• _EXERCISE DIRECTIONS_: Using the listing below, print exactly everything from the line with "decode 0b0000001010101011#16 = .command" down to the line with "(decode w = .command", both included, and nothing more.

• _RECORDED INFORMATION_:
-- ==== Sys2Proof/Certificates/Slice0/Obligations.lean ====
section
/-! DEFINITION. The statements about the engine, from the spec's numbered rules. Arithmetic is on naturals, as the
rules write it, so that no statement repeats the bit-level definitions it is about. -/

open Sys2Proof Sys2Proof.Machine

/-! ## Encoding -/

/-- R39: a word is a given command exactly when `w & mask = match`; `0x0300`-`0x03FF` and `0x0400`-`0xFFFF` are illegal. -/
def Obligations.RowsOfTheOpcodeMap : Prop :=
  ∀ w : Word,
    (w &&& 0xFF00#16 = 0x0000#16 ↔ decode w = .command .start) ∧
    (w &&& 0xFF00#16 = 0x0000#16 ↔ w.toNat ≤ 0x00FF) ∧
    (w &&& 0xFF00#16 = 0x0100#16 ↔ ∃ d, decode w = .command (.byte d)) ∧
    (w &&& 0xFF00#16 = 0x0100#16 ↔ 0x0100 ≤ w.toNat ∧ w.toNat ≤ 0x01FF) ∧
    (w &&& 0xFF00#16 = 0x0200#16 ↔ decode w = .command .finish) ∧
    (w &&& 0xFF00#16 = 0x0200#16 ↔ 0x0200 ≤ w.toNat ∧ w.toNat ≤ 0x02FF) ∧
    (w &&& 0xFF00#16 = 0x0300#16 ↔ 0x0300 ≤ w.toNat ∧ w.toNat ≤ 0x03FF) ∧
    (isIllegal w = true ↔ w &&& 0xFF00#16 = 0x0300#16 ∨ 0x0400 ≤ w.toNat)

/-- R40: `decode` case by case on `cmd[15:10]` and `cmd[9:8]`, and the number of words of each result. -/
def Obligations.DecodeIsTotalWithCounts : Prop :=
  (∀ w : Word,
    (w.toNat / 2 ^ 10 ≠ 0 → isIllegal w = true) ∧
    (w.toNat / 2 ^ 10 = 0 → w.toNat / 2 ^ 8 % 4 = 0 → decode w = .command .start) ∧
    (w.toNat / 2 ^ 10 = 0 → w.toNat / 2 ^ 8 % 4 = 1 →
      decode w = .command (.byte (BitVec.ofNat 8 (w.toNat % 2 ^ 8)))) ∧
    (w.toNat / 2 ^ 10 = 0 → w.toNat / 2 ^ 8 % 4 = 2 → decode w = .command .finish) ∧
    (w.toNat / 2 ^ 10 = 0 → w.toNat / 2 ^ 8 % 4 = 3 → isIllegal w = true)) ∧
  ((Finset.range 65536).filter fun n => decode (BitVec.ofNat 16 n) = .command .start).card = 256 ∧
  ((Finset.range 65536).filter fun n => ∃ d, decode (BitVec.ofNat 16 n) = .command (.byte d)).card = 256 ∧
  ((Finset.range 65536).filter fun n => decode (BitVec.ofNat 16 n) = .command .finish).card = 256 ∧
  ((Finset.range 65536).filter fun n => isIllegal (BitVec.ofNat 16 n) = true).card = 64768

/-- Decoding the encoding of a well-formed command gives it back, whatever its operand. -/
def Obligations.DecodeEncodeRoundTrip : Prop :=
  ∀ i : Instr, i.wellFormed = true → decode (encode i) = .command i

/-- The encoder gives a word back up to the ignored `DATA` field of `START` and `FINISH`, which it writes as zero. -/
def Obligations.EncodeDecodeIsCanonical : Prop :=
  ∀ (w : Word) (i : Instr), decode w = .command i →
    (i = .start → encode i = w &&& 0xFF00#16) ∧
    (∀ d, i = .byte d → encode i = w) ∧
    (i = .finish → encode i = w &&& 0xFF00#16)

/-- "`START` and `FINISH` ignore `DATA`: any value gives the same effect" (R41). -/
def Obligations.StartAndFinishIgnoreData : Prop :=
  ∀ (d : Byte) (s : State),
    acceptCommand (cmd16 0 0b00 d) s = exec .start s ∧ acceptCommand (cmd16 0 0b10 d) s = exec .finish s

/-- The worked encodings of 30_encoding.md section 6. -/
def Obligations.WorkedEncodingsDecode : Prop :=
  decode 0b0000000000000000#16 = .command .start ∧
  decode 0b0000000111110010#16 = .command (.byte 0xF2) ∧
  decode 0b0000000100000000#16 = .command (.byte 0) ∧
  decode 0b0000001000000000#16 = .command .finish ∧
  decode 0b0000001010101011#16 = .command .finish ∧
  isIllegal 0b0000001100000000#16 = true ∧
  isIllegal 0b0000010100000000#16 = true

/-- R43: the disassembled form of a word assembles to one word with the same meaning: the word itself for `BYTE` and
for every illegal word, `DATA = 0x00` for `START` and `FINISH`. -/
def Obligations.AssemblerUndoesDisassembler : Prop :=
  ∀ w : Word, ∃ v : Word, assemble (disassemble w) = some [.write v] ∧ decode v = decode w ∧
    (isIllegal w = true → v = w) ∧
    (∀ d, decode w = .command (.byte d) → v = w) ∧
    (decode w = .command .start ∨ decode w = .command .finish → v = w &&& 0xFF00#16)

/-- R43, R44: `COMPUTE` expands to `START`, the bytes in order, `FINISH`; an immediate over 255 is an assembly error. -/
def Obligations.ComputeLineExpands : Prop :=
  (∀ B : List Byte, assemble (.compute (B.map BitVec.toNat)) = some ((computeWords B).map .write)) ∧
  (∀ imms : List Nat, assemble (.compute imms) = none ↔ ∃ n ∈ imms, 255 < n)

/-! ## Steps and commands -/

/-- A word at the port that decodes to a command runs that command, once, with everything after it still to come. -/
def Obligations.StepRunsTheDecodedCommand : Prop :=
  ∀ (s : State) (w : Word) (rest : List StepInput) (i : Instr),
    s.input = .command w :: rest → decode w = .command i → step s = exec i { s with input := rest }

• _RESULT OF THE EXERCISE_:
  decode 0b0000001010101011#16 = .command .finish ∧
  isIllegal 0b0000001100000000#16 = true ∧
  isIllegal 0b0000010100000000#16 = true

/-- R43: the disassembled form of a word assembles to one word with the same meaning: the word itself for `BYTE` and
for every illegal word, `DATA = 0x00` for `START` and `FINISH`. -/
def Obligations.AssemblerUndoesDisassembler : Prop :=
  ∀ w : Word, ∃ v : Word, assemble (disassemble w) = some [.write v] ∧ decode v = decode w ∧
    (isIllegal w = true → v = w) ∧
    (∀ d, decode w = .command (.byte d) → v = w) ∧
    (decode w = .command .start ∨ decode w = .command .finish → v = w &&& 0xFF00#16)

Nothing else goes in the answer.